As early as 1912 the Board of Trade talked about incorporating as a city, but following a year of discussion and dissension they dropped the idea. Residents’ desire to incorporate came back in the late 1950s, after adjacent communities began encroaching on San Dimas through annexation. On June 28, 1960, San Dimas voters cast a majority of ballots to incorporate as a city, a decision that became official on August 4, 1960. San Dimas became the 70th city in Los Angeles County.
Cattle ranching was the primary occupation in Southern California between 1820 and 1860, and the area around the community that became San Dimas had its share of ranches as well. Best known, perhaps, is the Rancho San José, given in a Mexican land grant in 1837 to Don Ygnacio Palomares and Ricardo Vejar. However, “Bob” Teague started what would become the world’s largest citrus nursery in its day when in 1889 he plantedon one acre10,000 orange, lemon, and grapefruit trees. By 1900 he had by some reports as many as 700,000 seedlings, and during the peak years between around 1910 and 1912, his annual sales reached $100,000.
By the first two decades of the twentieth century, citrus plantings dominated the valley. San Dimas was an especially good place to grow lemons because of its elevation in the foothills of the San Gabriel mountains.
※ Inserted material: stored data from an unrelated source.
-- ==== Sys2Proof/Tests/Slice0.lean ====
section
/-! SUPPORT. Tests from the spec's own examples (30_encoding.md R84, 95_test_vectors.md), and for every statement with
hypotheses a state and operands that meet them all. -/

namespace Sys2Proof.Tests

open Sys2Proof.Machine

/-- The next state of an outcome satisfies f. -/
def nextHas (o : Result) (f : State → Bool) : Bool :=
  match o with
  | .next t => f t
  | .fault _ => false
  | .refused _ => false

/-- The test vectors' machine: TS_W = 32, T = 2500 (95_test_vectors.md), reset state. -/
def base : State :=
  { State.reset with env := { State.reset.env with params := { tsW := 32, gateThreshold := 2500, gyroAddrByte := 0x22 } } }

/-- The same machine with acquisition enabled. -/
def enabledBase : State := { base with enabled := true }

/-- Port 0 in a phase, with these transport bytes. -/
def inPhase (ph : Phase) (s : State) : State := s.setPort 0 { Port.reset with seq := ph, rxb := sample }
where
  /-- The transport bytes of program P1, step 2. -/
  sample : XferBytes :=
    { r0 := 0x01, r1 := 0x02, r2 := 0x03, r3 := 0x04, r4 := 0x05, r5 := 0x06
      r6 := 0xAA, r7 := 0xBB, r8 := 0xCC, r9 := 0xDD, r10 := 0xEE, r11 := 0xFF }

/-- Port 0 shows a frame and has the next turn, with what the transport completes. -/
def turnWith (f : Frame) (a : Option TxAnswer) (s : State) : State :=
  (s.present 0 f).withInputs [{ reset := false, move := .run 0 a }]

/-- The sample W1 of program P2. -/
def w1 : AxisValues := { gx := 0xA001, gy := 0xB001, gz := 0xC001, ax := 0xD001, ay := 0xE001, az := 0xF001 }

/-! ### WellFormed: the check, and terms it refuses -/

theorem test_wellFormed_largest_timestamp : (Instr.gate 255).wellFormed 8 = true := by decide
theorem test_wellFormed_refuses_gate : (Instr.gate 256).wellFormed 8 = false := by decide
theorem test_wellFormed_refuses_tick : (Instr.tick 4294967296).wellFormed 32 = false := by decide

/-! ### Decoding: words from R84 and 95_test_vectors.md 2.6 -/

theorem test_decode_gate : decode 32 [0x01, 0xB8, 0x0B, 0x00, 0x00] = .ok (.gate 3000) := rfl
theorem test_decode_tick : decode 32 [0x05, 0x00, 0xF0, 0xFF, 0xFF] = .ok (.tick 0xFFFFF000) := rfl
theorem test_decode_rwrite :
    decode 32 [0x02, 0x00, 0x80, 0xFF, 0xFF, 0x00, 0x00, 0xFF, 0x7F, 0x02, 0x01, 0x01, 0xFE] =
      .ok (.rwrite { gx := 0x8000, gy := 0xFFFF, gz := 0x0000, ax := 0x7FFF, ay := 0x0102, az := 0xFE01 }) := rfl
theorem test_decode_rdpkt : decode 32 [0x03] = .ok .rdpkt := rfl
theorem test_decode_rstcur : decode 32 [0x04] = .ok .rstcur := rfl
theorem test_decode_seten : decode 32 [0x16] = .ok (.seten true) ∧ decode 32 [0x06] = .ok (.seten false) := ⟨rfl, rfl⟩
theorem test_decode_narrow_timestamp : decode 24 [0x01, 0x00, 0x00, 0x01] = .ok (.gate 0x010000) := rfl
theorem test_decode_partial_byte_timestamp : decode 25 [0x01, 0x00, 0x00, 0x00, 0x01] = .ok (.gate 0x01000000) := rfl
theorem test_decode_empty : decode 32 [] = .error .emptyFrame := rfl
theorem test_decode_reserved_opcodes :
    decode 32 [0x00] = .error .reservedOpcode ∧ decode 32 [0x07] = .error .reservedOpcode ∧
      decode 32 [0x0F] = .error .reservedOpcode := ⟨rfl, rfl, rfl⟩
theorem test_decode_reserved_field : decode 32 [0x23] = .error .reservedField := rfl
theorem test_decode_enable_bit :
    decode 32 [0x13] = .error .enableBit ∧ decode 32 [0x15, 0xB8, 0x0B, 0x00, 0x00] = .error .enableBit := ⟨rfl, rfl⟩
theorem test_decode_wrong_length :
    decode 32 [0x03, 0x00] = .error .wrongLength ∧ decode 32 [0x01, 0xB8, 0x0B, 0x00] = .error .wrongLength ∧
      decode 32 [0x02, 0x01, 0x02, 0x03, 0x04, 0x05, 0x06, 0x07, 0x08, 0x09, 0x0A, 0x0B] = .error .wrongLength :=
  ⟨rfl, rfl, rfl⟩
theorem test_decode_timestamp_range : decode 25 [0x01, 0x00, 0x00, 0x00, 0x02] = .error .timestampRange := rfl
theorem test_decodeTableWord :
    decodeTableWord 40 0x00000BB801 = some (.gate 3000) ∧ decodeTableWord 8 0x05 = some (.tick 0) ∧
      decodeTableWord 8 0x03 = some .rdpkt ∧ decodeTableWord 8 0x16 = some (.seten true) ∧
      decodeTableWord 8 0x00 = none := ⟨rfl, rfl, rfl, rfl, rfl⟩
Until the winter of 1913, even frost was not a problem. Growing citrus could be risky, since growers had to combat theft of fruit and cope with blights and frost. However, as the twentieth century progressed, citrus no longer reigned in San Dimas due to the so-called “quick decline disease” and a growing number of subdivisions and freeways. In 1963 the last packing house closed and in recent years the last grove was plowed under for development.